J.B. Brown & Sons pitches Commercial Street rezoning

Portland development company J.B. Brown & Sons is buying 10.5 acres from a railway company on West Commercial Street with plans to develop into a mixed-use area, including offices and residences.

The parcel -- owned by Portland Terminal Co., which operates Pan Am Systems -- lies between Benny's Famous Fried Clams and the Star Match Co. complex, and is upland of Commercial Street with no waterfront footage on the Fore River. J.B. Brown is asking the city to rezone about 8.5 acres of the property between 113 and 201 West Commercial Street to allow mixed-use development. It's currently zoned for marine industrial uses. A portion is also zoned for residential use higher up on the hill, according to Bill Needelman, Portland's senior planner.

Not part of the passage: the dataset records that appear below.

-- ==== Sys2Proof/Laws/Words.lean ====
section
/-! SUPPORT. What a word does once nothing stands before its effect: one lemma per shape of word. -/

namespace Sys2Proof.Machine

theorem flatMap_one {α β : Type} (l : List α) (f : α → β) : (l.flatMap fun e => [f e]) = l.map f := by
  induction l with
  | nil => rfl
  | cons a as ih => simp [ih]

theorem flatMap_nothing {α β : Type} (l : List α) : (l.flatMap fun _ => ([] : List β)) = [] := by
  induction l with
  | nil => rfl
  | cons a as ih => simp [ih]

/-- A word that nothing holds back ends as its body says. -/
theorem word_next {u : Use} {pre : Fibre → Option Trap} {body : Nat → Workgroup → List Nat → Fibre → State → Res}
    {s s1 : State} {w : Workgroup} {f g : Fibre} {act : List Nat} (h : Issues u pre s w f act g s1) :
    word u pre body s = .next (settleRes s.cur.wk w u act.length (beforeWord w u f s).1 (body s.cur.wk w act g s1)) := by
  obtain ⟨h1, h2, h3, h4, h5, hh, h6⟩ := h
  unfold word wordBy
  rw [h1]
  cases hf : w.fibres.find s.cur.fid with
  | none => rw [hf] at h2; simp at h2
  | some f0 =>
    rw [hf] at h2
    simp only [Option.map_some, Option.some.injEq] at h2
    have he : act.isEmpty = false := by cases act <;> simp_all
    simp only [hf, runWord]
    have hi : (if u.lane = true then f0.atIssue else f0.atIssue.dropRix) = f := h2
    rw [hi, ← h3, h5]
    simp only [he, hh, h6]
    rfl

theorem issues_lt {u : Use} {pre : Fibre → Option Trap} {s s1 : State} {w : Workgroup} {f g : Fibre} {act : List Nat}
    (h : Issues u pre s w f act g s1) {i : Nat} (hi : i ∈ act) : i < 16 := by
  rw [h.strands] at hi
  exact runners_lt hi

/-- The strand loop of a lane word writes one value per strand. -/
theorem wrote_laneLoop (l : Lat) (d : Nat) (val : Fibre → Nat → Nat → Word × Word) (act : List Nat) (g : Fibre)
    (h : ∀ i ∈ act, i < 16) :
    Wrote g (laneLoop l d val act g) (toV d (fun i j => (val g i j).1) g act) (allFlags (fun i j => (val g i j).2) act) := by
  have := wrote_overStrands g (fun i j h => (h.resV l i j d (val g i j).1).sticky (val g i j).2)
    (fun i j => [(.v (g.phys d) i, (val g i j).1)]) (fun i j => (val g i j).2)
    (fun i j k hi hk => by
      have a := wrote_resV k l i j d (val g i j).1 hi
      have b := wrote_sticky (k.resV l i j d (val g i j).1) (val g i j).2
      have c := a.trans b
      rw [phys_of_sameRest hk] at c
      simpa using c) act 0 g h rfl
  simpa [laneLoop, toV, allFlags, positions, flatMap_one] using this

theorem laneWord_finishes {i : Instr} {s s1 : State} {sc g : BitVec 2} {reads : List Opnd} {d : BitVec 6} {l : Lat}
    {val : Fibre → Nat → Nat → Word × Word} {w : Workgroup} {f k : Fibre} {act : List Nat}
    (he : exec i s = laneWord sc g reads d l val s) (h : Issues (lUse sc g reads [.v d.toNat]) noPre s w f act k s1) :
    ∃ h, Finishes i s w (lUse sc g reads [.v d.toNat]) act f h s1 ∧
      Wrote k h (toV d.toNat (fun i j => (val k i j).1) k act) (allFlags (fun i j => (val k i j).2) act) :=
  ⟨_, by unfold Finishes Ends; rw [he]; exact word_next h,
    wrote_laneLoop l d.toNat val act k fun _ hi => issues_lt h hi⟩

theorem laneCmp_finishes {i : Instr} {s s1 : State} {o : SGUKPAB} {l : Lat} {c : Cmp}
    {w : Workgroup} {f k : Fibre} {act : List Nat} (he : exec i s = laneCmp o l c s)
    (h : Issues (lUse o.s o.g ([.v o.a.toNat] ++ opLB o.u o.b) [.p o.p.toNat]) noPre s w f act k s1) :
    ∃ h, Finishes i s w (lUse o.s o.g ([.v o.a.toNat] ++ opLB o.u o.b) [.p o.p.toNat]) act f h s1 ∧
      Wrote k h (toP o.p.toNat (fun i j => (c o.k (k.getV i j o.a.toNat) (k.lB o.u o.b i j)).1) act)
        (allFlags (fun i j => (c o.k (k.getV i j o.a.toNat) (k.lB o.u o.b i j)).2) act) := by
  refine ⟨_, by unfold Finishes Ends; rw [he]; exact word_next h, ?_⟩
  have := wrote_overStrands k
    (fun i j h => (h.resP l i j o.p.toNat (c o.k (k.getV i j o.a.toNat) (k.lB o.u o.b i j)).1).sticky
        (c o.k (k.getV i j o.a.toNat) (k.lB o.u o.b i j)).2)
    (fun i j => if o.p.toNat = 0 then [] else [(.p o.p.toNat i, b2w (c o.k (k.getV i j o.a.toNat) (k.lB o.u o.b i j)).1)])
    (fun i j => (c o.k (k.getV i j o.a.toNat) (k.lB o.u o.b i j)).2)
    (fun i j m hi _ => by
      have a := wrote_resP m l i j o.p.toNat (c o.k (k.getV i j o.a.toNat) (k.lB o.u o.b i j)).1 hi o.p.isLt
      have b := wrote_sticky (m.resP l i j o.p.toNat (c o.k (k.getV i j o.a.toNat) (k.lB o.u o.b i j)).1)
        (c o.k (k.getV i j o.a.toNat) (k.lB o.u o.b i j)).2
      simpa using a.trans b) act 0 k (fun _ hi => issues_lt h hi) rfl
  by_cases hp : o.p.toNat = 0
  · simpa [toP, hp, allFlags, positions, flatMap_nothing] using this
  · simpa [toP, hp, allFlags, positions, flatMap_one] using this

theorem uniWord_finishes {i : Instr} {s s1 : State} {u : Use} {d : BitVec 6} {l : Lat} {val : Fibre → Word × Word}
    {w : Workgroup} {f k : Fibre} {act : List Nat} (he : exec i s = uniWord u d l val s) (h : Issues u noPre s w f act k s1) :
    ∃ h, Finishes i s w u act f h s1 ∧ Wrote k h (toS d.toNat (val k).1) (val k).2 := by
  refine ⟨_, by unfold Finishes Ends; rw [he]; exact word_next h, ?_⟩
  simpa using (wrote_resS k l d.toNat (val k).1 d.isLt).trans (wrote_sticky _ (val k).2)

theorem uniCmp_finishes {i : Instr} {s s1 : State} {sc g : BitVec 2} {reads : List Opnd} {c : BitVec 3} {l : Lat}
    {val : Fibre → Bool × Word} {w : Workgroup} {f k : Fibre} {act : List Nat} (he : exec i s = uniCmp sc g reads c l val s)
    (h : Issues (uUse sc g reads [.c c.toNat]) noPre s w f act k s1) :
    ∃ h, Finishes i s w (uUse sc g reads [.c c.toNat]) act f h s1 ∧ Wrote k h (toC c.toNat (val k).1) (val k).2 := by
  refine ⟨_, by unfold Finishes Ends; rw [he]; exact word_next h, ?_⟩
  simpa using (wrote_resC k l c.toNat (val k).1 c.isLt).trans (wrote_sticky _ (val k).2)

theorem uniWide_finishes {i : Instr} {s s1 : State} {u : Use} {d : BitVec 6} {val : Fibre → DWord}
    {w : Workgroup} {f k : Fibre} {act : List Nat} (he : exec i s = uniWide u d val s) (h : Issues u noPre s w f act k s1) :
    ∃ h, Finishes i s w u act f h s1 ∧ Wrote k h (toS64 d.toNat (val k)) 0 :=
  ⟨_, by unfold Finishes Ends; rw [he]; exact word_next h, wrote_setS64 k 2 d.toNat (val k)⟩

/-! ## What serving queue ports leaves alone (09 R182, R183) -/

/-- Only the launches, where the queues are, the cores, where the L1 copies are, and the workgroups, where a pop makes
direct-mode tiles observed (12 R240), differ. -/
def OnlyQueues (s t : State) : Prop := { t with launches := s.launches, cores := s.cores, wgs := s.wgs } = s

theorem OnlyQueues.refl (s : State) : OnlyQueues s s := rfl

theorem OnlyQueues.trans {a b c : State} (h : OnlyQueues a b) (k : OnlyQueues b c) : OnlyQueues a c := by
  unfold OnlyQueues at *
  rw [← h, ← k]

theorem onlyQueues_upd (s : State) (w : Workgroup) (slot : Nat) (g : KQueue → KQueue) : OnlyQueues s (s.updQueue w slot g) := by
  unfold State.updQueue
  split <;> rfl

theorem onlyQueues_acquire (s : State) (c scope : Nat) : OnlyQueues s (s.acquire c scope) := by
  unfold State.acquire
  split <;> rfl

theorem onlyQueues_syncQueue (s : State) (w : Workgroup) (uid slot : Nat) (push : Bool) :
    OnlyQueues s (s.syncQueue w uid slot push) := by
  unfold State.syncQueue
  split
  · unfold State.syncAt
    split <;> rfl
  · rfl

theorem onlyQueues_popOne (w : Workgroup) (n : Nat) (f : Fibre) (s : State) : OnlyQueues s (popPort w n f s).2 := by
  unfold popPort
  simp only []
  split
  · exact OnlyQueues.refl s
  · exact ((onlyQueues_syncQueue _ _ _ _ _).trans (onlyQueues_upd _ _ _ _)).trans (onlyQueues_acquire _ _ _)

theorem onlyQueues_pop (w : Workgroup) (l : List Nat) (f : Fibre) (s : State) : OnlyQueues s (popPorts w l f s).2 := by
  induction l generalizing f s with
  | nil =>
    rw [popPorts]
    exact OnlyQueues.refl s
  | cons n ns ih =>
    rw [popPorts]
    exact (onlyQueues_popOne w n f s).trans (ih _ _)

theorem onlyQueues_request (s : State) (w : Workgroup) (f : Fibre) (k : Nat) : OnlyQueues s (requestSlots s w f k).2 := by
  unfold requestSlots
  simp only []
  split
  · rfl
  · split
    · rfl
    · exact onlyQueues_upd _ _ _ _

theorem onlyQueues_requests (w : Workgroup) (l : List Nat) (r : Fibre × State) :
    OnlyQueues r.2 (l.foldl (fun r n => requestSlots r.2 w r.1 (n - 48)) r).2 := by
  induction l generalizing r with
  | nil => exact OnlyQueues.refl r.2
  | cons n ns ih => exact (onlyQueues_request r.2 w r.1 (n - 48)).trans (ih _)

theorem onlyQueues_operandWait {w : Workgroup} {u : Use} {f g : Fibre} {s s1 : State} (h : operandWait w u f s = (g, s1, none)) :
    OnlyQueues s s1 := by
  unfold operandWait at h
  simp only [] at h
  split at h
  · simp at h
  · split at h
    · simp at h
    · split at h
      · simp at h
      · split at h
        · simp at h
        · split at h
          · simp at h
          · simp only [Prod.mk.injEq, and_true] at h
            rw [← h.2]
            exact (onlyQueues_pop w _ f s).trans (onlyQueues_requests w _ _)

/-- Serving its queue ports, a word changes the queues and what their pops acquire, and nothing else. -/
theorem issues_served {u : Use} {pre : Fibre → Option Trap} {s s1 : State} {w : Workgroup} {f g : Fibre} {act : List Nat}
    (h : Issues u pre s w f act g s1) : OnlyQueues (beforeWord w u f s).2 s1 :=
  onlyQueues_operandWait h.ports

end Sys2Proof.Machine
end

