theorem widens_widen {F : Format} {m : Fmt} (M : Describes F m) (W : InFp32 F) (c : Nat) : F.Widens c (asCode (widen m c)) := by
  have M32 := describes_binary32
  unfold widen
  cases decoded M c with
  | nan hnan hdec =>
    simp only [Format.Widens, hdec, hnan, if_true]
    rfl
  | inf hnan hinf hdec =>
    simp only [Format.Widens, hdec, hnan, hinf, if_true, Bool.false_eq_true, if_false, infF_eq M32]
    exact asCode_toWord (fits_inf M32 _ _)
  | fin a n hnan hinf hdec hmag hn ha htop =>
    have hladder : F.ladder (F.mag c) = n * 2 ^ (a + leastExp F) := hmag ▸ ladder_block F hn.le ha
    have hbelow := ((ladder_strictMono F).monotone htop).trans_lt W.top
    have hbits : n < 2 ^ 24 := hn.trans_le (Nat.pow_le_pow_right (by decide) (Nat.succ_le_succ W.man))
    obtain ⟨k, hk, hkn⟩ := exists_ladder hbits (by have := W.least; omega) (hladder ▸ hbelow)
    have hcode : packF fp32 .rne (F.neg c) n (a + leastExp F) = (binary32.signed (F.neg c) + k, 0) := by
      unfold packF
      split
      · rename_i hzero
        have hk0 : k = 0 := by
          refine (ladder_strictMono binary32).injective (hkn.trans ?_)
          rw [hzero, ladder_eq_magUnits]
          simp [magUnits]
        rw [hk0, zeroF_eq M32, Nat.add_zero]
      · rename_i hne
        have h := rounds_roundF_exact M32 .rne (F.neg c) hne (a + leastExp F)
        have hcast : ((n : ℝ) * 2 ^ (a + leastExp F)) = (binary32.ladder k : ℚ) := by
          rw [hkn]
          push_cast
          rfl
        rw [hcast] at h
        exact rounds_ladder hk h
    simp only [Format.Widens, hdec, hnan, hinf, Bool.false_eq_true, if_false, hcode, hladder]
    exact ⟨k, hk, hkn, asCode_toWord (signed_add_lt _ (hk.trans_lt (Nat.lt_of_succ_lt M32.top_lt)))⟩

/-! ## Bytes of a word -/

theorem testBit_byte (n j i : Nat) : (n / 256 ^ j % 256).testBit i = (decide (i < 8) && n.testBit (8 * j + i)) := by
  rw [show 256 ^ j = 2 ^ (8 * j) from (pow_mul 2 8 j).symm, show 256 = 2 ^ 8 from rfl, Nat.testBit_mod_two_pow, Nat.testBit_div_two_pow,
    Nat.add_comm]

theorem testBit_setField {x : Word} {lo v p : Nat} (hv : v < 256) (hp : p < 32) :
    (setField x lo 8 v).toNat.testBit p =
      if lo ≤ p ∧ p < lo + 8 then v.testBit (p - lo) else x.toNat.testBit p := by
  have hmask : (BitVec.ofNat 32 (2 ^ 8 - 1)).getLsbD (p - lo) = decide (p - lo < 8) := by
    rw [BitVec.getLsbD_ofNat, Nat.testBit_two_pow_sub_one]
    have : p - lo < 32 := by omega
    simp [this]
  have hvalue : (BitVec.ofNat 32 (v % 2 ^ 8)).getLsbD (p - lo) = v.testBit (p - lo) := by
    rw [BitVec.getLsbD_ofNat, Nat.mod_eq_of_lt (show v < 2 ^ 8 from hv)]
    have : p - lo < 32 := by omega
    simp [this]
  rw [BitVec.testBit_toNat, BitVec.testBit_toNat, setField, BitVec.getLsbD_or, BitVec.getLsbD_and, BitVec.getLsbD_not,
    BitVec.getLsbD_shiftLeft, BitVec.getLsbD_shiftLeft, hmask, hvalue]
  by_cases hlo : lo ≤ p
  · by_cases hhi : p < lo + 8
    · have h8 : p - lo < 8 := by omega
      simp [hp, hlo, hhi, h8, Nat.not_lt.mpr hlo]
    · have h8 : ¬p - lo < 8 := by omega
      have hzero : v.testBit (p - lo) = false :=
        Nat.testBit_lt_two_pow (hv.trans_le (Nat.pow_le_pow_right two_pos (Nat.le_of_not_lt h8)))
      simp [hp, hlo, hhi, h8, hzero]
  · simp [hp, hlo, Nat.lt_of_not_le hlo]

theorem byte_setField {x : Word} {k v j : Nat} (hk : k < 4) (hj : j < 4) (hv : v < 256) :
    (setField x (8 * k) 8 v).toNat / 256 ^ j % 256 = if j = k then v else x.toNat / 256 ^ j % 256 := by
  refine Nat.eq_of_testBit_eq fun i => ?_
  rw [testBit_byte]
  by_cases hi : i < 8
  · rw [testBit_setField hv (by omega)]
    by_cases hjk : j = k
    · subst hjk
      simp [hi]
    · have hout : ¬(8 * k ≤ 8 * j + i ∧ 8 * j + i < 8 * k + 8) := by omega
      rw [if_neg hout, if_neg hjk, testBit_byte]
  · have hbeyond : v.testBit i = false :=
      Nat.testBit_lt_two_pow (hv.trans_le (Nat.pow_le_pow_right two_pos (Nat.le_of_not_lt hi)))
    split
    · simp [hi, hbeyond]
    · rw [testBit_byte]
      simp [hi]

theorem conversionsRound : ConversionsRound := by
  refine ⟨fun a => ⟨truncates_f2int _ _ a, truncates_f2int _ _ a, gives_int2f _, ?_, narrows_narrow describes_bfloat16 a,
      narrows_narrow describes_binary16 a, narrows_narrow describes_byteE4M3 a, narrows_narrow describes_byteE5M2 a⟩,
    fun c _ => ⟨widens_widen describes_bfloat16 inFp32_bfloat16 c, widens_widen describes_binary16 inFp32_binary16 c⟩,
    fun c _ => ⟨widens_widen describes_byteE4M3 inFp32_byteE4M3 c, widens_widen describes_byteE5M2 inFp32_byteE5M2 c⟩,
    fun x h _ => half_eq x h, fun _ _ => rfl, fun x k v j hk hj hv => byte_setField hk hj hv⟩
  have h := gives_int2f a.toNat
  rwa [Int.cast_natCast] at h
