-- ==== Sys2Proof/Certificates/Slice0/Obligations.lean ====
section
/-! DEFINITION. The statements for the provers. They rest on the terms of Safety.lean. A state `s` is any state that meets the
hypotheses, whether or not a run reaches it. `s.shadow`, `s.dirControl` and `s.dirData` are the block's copies; a request's
trace starts empty. -/

open Sys2Proof Sys2Proof.Machine

/-! ## Encoding -/

/-- Decoding an encoded well-formed instruction gives it back, with every operand at every value its field admits, under every
lawful wiring (30_encoding.md R91, R92, R100, R101). -/
def Obligations.EncodeDecode : Prop :=
  ∀ (sg : SigMap) (i : Instr), sg.wf = true → i.wf = true → decode sg (encode sg i) = .ok i

/-- 30_encoding.md R92 to R94: decode on every word `RSV ++ ARG1 ++ ARG0 ++ OP` and every payload. The refusals, in the order
of R94's pseudocode, then what each operation code gives; an ignored argument is any byte. R94 answers one Illegal: that each
refusal has a name of its own is the model's (log entry 25). -/
def Obligations.DecodeRequest : Prop :=
  ∀ (sg : SigMap) (op a0 a1 rsv : Byte) (p : List Byte),
    let d := decode sg (.request (rsv ++ a1 ++ a0 ++ op) p)
    (rsv ≠ 0x00 → d = .error .reservedField) ∧
    (rsv = 0x00 → op ∉ requestOps → d = .error .unknownOp) ∧
    (rsv = 0x00 → op ∈ requestOps → op ≠ 0x06 → op ≠ 0x07 → p ≠ [] → d = .error .payloadNotEmpty) ∧
    (rsv = 0x00 → op = 0x07 → p.length ≠ 8 → d = .error .glyphLength) ∧
    (rsv = 0x00 → op = 0x01 → p = [] → d = .ok .powerOn) ∧
    (rsv = 0x00 → op = 0x02 → p = [] → d = .ok .powerOff) ∧
    (rsv = 0x00 → op = 0x03 → p = [] → d = .ok .clear) ∧
    (rsv = 0x00 → op = 0x04 → p = [] → d = .ok .home) ∧
    (rsv = 0x00 → op = 0x05 → p = [] → d = .ok (.setCursor a0 a1)) ∧
    (rsv = 0x00 → op = 0x06 → d = .ok (.print p)) ∧
    (rsv = 0x00 → op = 0x07 → p.length = 8 → d = .ok (.defineGlyph a0 p)) ∧
    (rsv = 0x00 → op = 0x08 → p = [] → d = .ok (.setContrast a0)) ∧
    (rsv = 0x00 → op = 0x09 → p = [] → d = .ok (.setBacklight a0)) ∧
    (rsv = 0x00 → op = 0x0A → p = [] → d = .ok (.setBlink (a0.toNat % 2 == 1))) ∧
    (rsv = 0x00 → op = 0x0B → p = [] → d = .ok (.setCursorVisible (a0.toNat % 2 == 1))) ∧
    (rsv = 0x00 → op = 0x0C → p = [] → d = .ok (.setDisplayVisible (a0.toNat % 2 == 1))) ∧
    (rsv = 0x00 → op = 0x0D → p = [] → d = .ok (.readRow a0)) ∧
    (rsv = 0x00 → op = 0x0E → p = [] → d = .ok .close) ∧
    (rsv = 0x00 → op = 0x10 → p = [] → d = .ok .contrastInc) ∧
    (rsv = 0x00 → op = 0x11 → p = [] → d = .ok .contrastDec) ∧
    (rsv = 0x00 → op = 0x12 → p = [] → d = .ok .backlightInc) ∧
    (rsv = 0x00 → op = 0x13 → p = [] → d = .ok .backlightDec)

/-- 30_encoding.md R100: an instruction byte is decoded by its highest set bit, the bits below it being the operand fields of
the table; the byte 0x00 is no instruction. -/
def Obligations.DecodeLcdByte : Prop :=
  ∀ (sg : SigMap) (b : Byte),
    decode sg (.lcd b) =
      (if 0x80 ≤ b.toNat then .ok (.hdSetDdramAddress (BitVec.ofNat 7 (b.toNat - 0x80)))
      else if 0x40 ≤ b.toNat then .ok (.hdSetCgramAddress (BitVec.ofNat 6 (b.toNat - 0x40)))
      else if 0x20 ≤ b.toNat then .ok (.hdFunctionSet b[4] b[3] b[2])
      else if 0x10 ≤ b.toNat then .ok (.hdShift b[3] b[2])
      else if 0x08 ≤ b.toNat then .ok (.hdDisplayCtrl b[2] b[1] b[0])
      else if 0x04 ≤ b.toNat then .ok (.hdEntryMode b[1] b[0])
      else if 0x02 ≤ b.toNat then .ok .hdHome
      else if b.toNat = 0x01 then .ok .hdClear
      else .error .noLcdInstruction)

/-- Words written out from the spec: R91's fields with R92's codes, R100's bytes, R101's control bytes under the default
`SIGMAP`. -/
def Obligations.DecodeWords : Prop :=
  decode Config.defaultSig (.request 0x00010305#32 []) = .ok (.setCursor 3 1) ∧
  decode Config.defaultSig (.request 0x00000006#32 [0x48, 0x69]) = .ok (.print [0x48, 0x69]) ∧
  decode Config.defaultSig (.request 0x00000307#32 [1, 2, 3, 4, 5, 6, 7, 8])
    = .ok (.defineGlyph 3 [1, 2, 3, 4, 5, 6, 7, 8]) ∧
  decode Config.defaultSig (.request 0x0000010A#32 []) = .ok (.setBlink true) ∧
  decode Config.defaultSig (.request 0x00002A08#32 []) = .ok (.setContrast 42) ∧
  decode Config.defaultSig (.lcd 0x38) = .ok (.hdFunctionSet true true false) ∧
  decode Config.defaultSig (.lcd 0x06) = .ok (.hdEntryMode true false) ∧
  decode Config.defaultSig (.lcd 0xC3) = .ok (.hdSetDdramAddress 0x43) ∧
  decode Config.defaultSig (.bus 0x04 0x41) = .ok (.busInstructionWrite 0x41) ∧
  decode Config.defaultSig (.bus 0xB6 0x00) = .ok .busBusyRead ∧
  decode Config.defaultSig (.bus 0xB5 0x41) = .ok (.busDataWrite 0x41) ∧
  decode Config.defaultSig (.bus 0xB7 0x00) = .ok .busDataRead

/-! ## Steps, admission and refusals -/

/-- When the next coded form decodes to an instruction, an idle step is `exec` of it, on the state with that form taken off the
queue and nothing else changed. 10_state.md R21 gives requests one at a time, each run to its end; the queue (log entry 1), that
one step runs one request whole (log entry 4), and that an HD44780 byte or a bus cycle can be given alone (log entries 8 and 9)
are the model's. -/
def Obligations.StepRunsDecoded : Prop :=
  ∀ (s : State) (c : Code) (q : List Code) (i : Instr),
    s.seq = [] → s.queue = c :: q → decode s.cfg.sig c = .ok i → i.wf = true → step s = exec i { s with queue := q }

/-- With nothing in progress and nothing waiting, a step changes nothing (70_reset_and_hazards.md R302). -/
def Obligations.StepIdle : Prop :=
  ∀ s : State, s.seq = [] → s.queue = [] → step s = .next s

/-- No instruction stops the machine in any state: its meaning answers a next state, an error or a refused request being a
response (60_exceptions.md, opening). -/
def Obligations.ExecAnswers : Prop :=
  ∀ (i : Instr) (s : State), ∃ t, exec i s = .next t

/-- 60_exceptions.md R277: the checks of `handle`, in order, and what the first that applies answers, with an empty trace and
no change but the response; a request that passes them runs its own rule. Of the errors only a bus fault of the request
itself follows a transaction: each other one leaves an empty trace. -/
def Obligations.HandleOrder : Prop :=
  (∀ (i : Instr) (s t : State) (r : Response), exec i s = .next t → t.response = some r → r.status ≠ .ok →
    t.trace = [] ∨ (r.status = .busFault ∧ s.faulted = false)) ∧
  ∀ (s : State) (w : BitVec 32) (p : List Byte) (q : List Code),
    s.seq = [] → s.queue = .request w p :: q →
    step s =
      (match decode s.cfg.sig (.request w p) with
      | .error _ => .next ({ s with queue := q }.refused .illegalRequest)
      | .ok i =>
        if s.geom = none then .next ({ s with queue := q }.refused .configurationError)
        else if s.faulted = true then .next ({ s with queue := q }.refused .busFault)
        else if s.closed = true then .next ({ s with queue := q }.refused .protocolPrecondition)
        else if i.lifecycle = false ∧ s.ctrl ≠ .ready then .next ({ s with queue := q }.refused .protocolPrecondition)
        else exec i { s with queue := q })

/-- 60_exceptions.md R276: decode refuses a word with a reserved OP or a non-zero RSV, a payload on a request that takes none and
a DEFINE_GLYPH payload whose length is not 8, and nothing else; what it refuses answers IllegalRequest in every state of the
block, makes no transaction and changes nothing but the response. -/
def Obligations.IllegalRequest : Prop :=
  (∀ (sg : SigMap) (w : BitVec 32) (p : List Byte),
    let op : Byte := w.extractLsb' 0 8
    (∃ e, decode sg (.request w p) = .error e) ↔
      w.extractLsb' 24 8 ≠ 0x00#8 ∨ op ∉ requestOps ∨ (op ≠ 0x06 ∧ op ≠ 0x07 ∧ p ≠ []) ∨ (op = 0x07 ∧ p.length ≠ 8)) ∧
  ∀ (s : State) (w : BitVec 32) (p : List Byte) (q : List Code) (e : DecodeError),
    s.seq = [] → s.queue = .request w p :: q → decode s.cfg.sig (.request w p) = .error e →
    step s = .next
      { s with
        queue := q
        seq := []
        out := []
        trace := []
        response := some { status := .illegalRequest, data := [] } }

/-- What R277 refuses, said of `exec`: every request in ConfigError, faulted, closed or, but for POWER_ON, POWER_OFF and CLOSE,
not Ready (60_exceptions.md R271 to R274). A busy read is refused with them where the block is not Ready (70_reset_and_hazards.md
R310). The model's choice (log entry 10): which status that is, and that an HD44780 instruction or another bus cycle passes the
same checks but the last. -/
def Obligations.RefusedStates : Prop :=
  ∀ (i : Instr) (s : State),
    (s.geom = none → exec i s = .next (s.refused .configurationError)) ∧
    (s.geom ≠ none → s.faulted = true → exec i s = .next (s.refused .busFault)) ∧
    (s.geom ≠ none → s.faulted = false → s.closed = true → exec i s = .next (s.refused .protocolPrecondition)) ∧
    (s.geom ≠ none → s.faulted = false → s.closed = false → (i.isRequest = true ∧ i.lifecycle = false) ∨ i = .busBusyRead →
      s.ctrl ≠ .ready →
      exec i s = .next (s.refused .protocolPrecondition))

/-- 60_exceptions.md R275: READ_ROW with a row outside the geometry and DEFINE_GLYPH with an index over 7 answer RangeError,
make no transaction and change nothing but the response; nothing else answers RangeError. -/
def Obligations.RangeErrors : Prop :=
  (∀ (s : State) (g : Geometry) (row : Byte), Ready s g → g.rows ≤ row.toNat →
    exec (.readRow row) s = .next (s.refused .rangeError)) ∧
  (∀ (s : State) (g : Geometry) (index : Byte) (bitmap : List Byte), Ready s g → 7 < index.toNat →
    exec (.defineGlyph index bitmap) s = .next (s.refused .rangeError)) ∧
  (∀ (i : Instr) (s t : State), exec i s = .next t → (∃ d, t.response = some { status := .rangeError, data := d }) →
    t = s.refused .rangeError ∧
      ((∃ row g, i = .readRow row ∧ s.geom = some g ∧ g.rows ≤ row.toNat) ∨
        ∃ index bitmap, i = .defineGlyph index bitmap ∧ 7 < index.toNat))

Needelman says historically, the land has been industrial, and that the most recent user, the railroad, has been inactive for years.

Vincent Veroneau, president and CEO of J.B. Brown, says the land abuts property his company already owns that is now zoned for mixed-use. "We just thought it was a nice expansion to our holdings," he says. "It offered a reasonable development potential."

When the sale is finalized, and contingent on city approval, Veroneau says he anticipates investing as much as $30 million to develop the former railroad land. He submitted a plan for a three-story office building along with his zoning application as representative of what he could build, if zoning is changed and he is able to secure tenants. The price of the land was not released in city records.

The planning board will hold a public workshop Nov. 8 on J.B. Brown's zoning request and later make its recommendation to the city council.

About nine acres of land on the other side of Commercial Street, west of the Casco Bay Bridge, were recently put on the market by Unitil. The property requires significant cleaning because it's contaminated with coal tar, left over from the days it was the site of a coal gas plant. Unitil acquired the property when it purchased Northern Utilities in 2008, which had inherited the property from the Portland Gas Light Co., according to Alec O'Meara, Unitil's spokesman. O'Meara says the company is "willing to negotiate a variety of options on that parcel," including selling portions of it.

Veroneau says his company's not interested in the shorefront property because the waterside zone doesn't lend itself to development.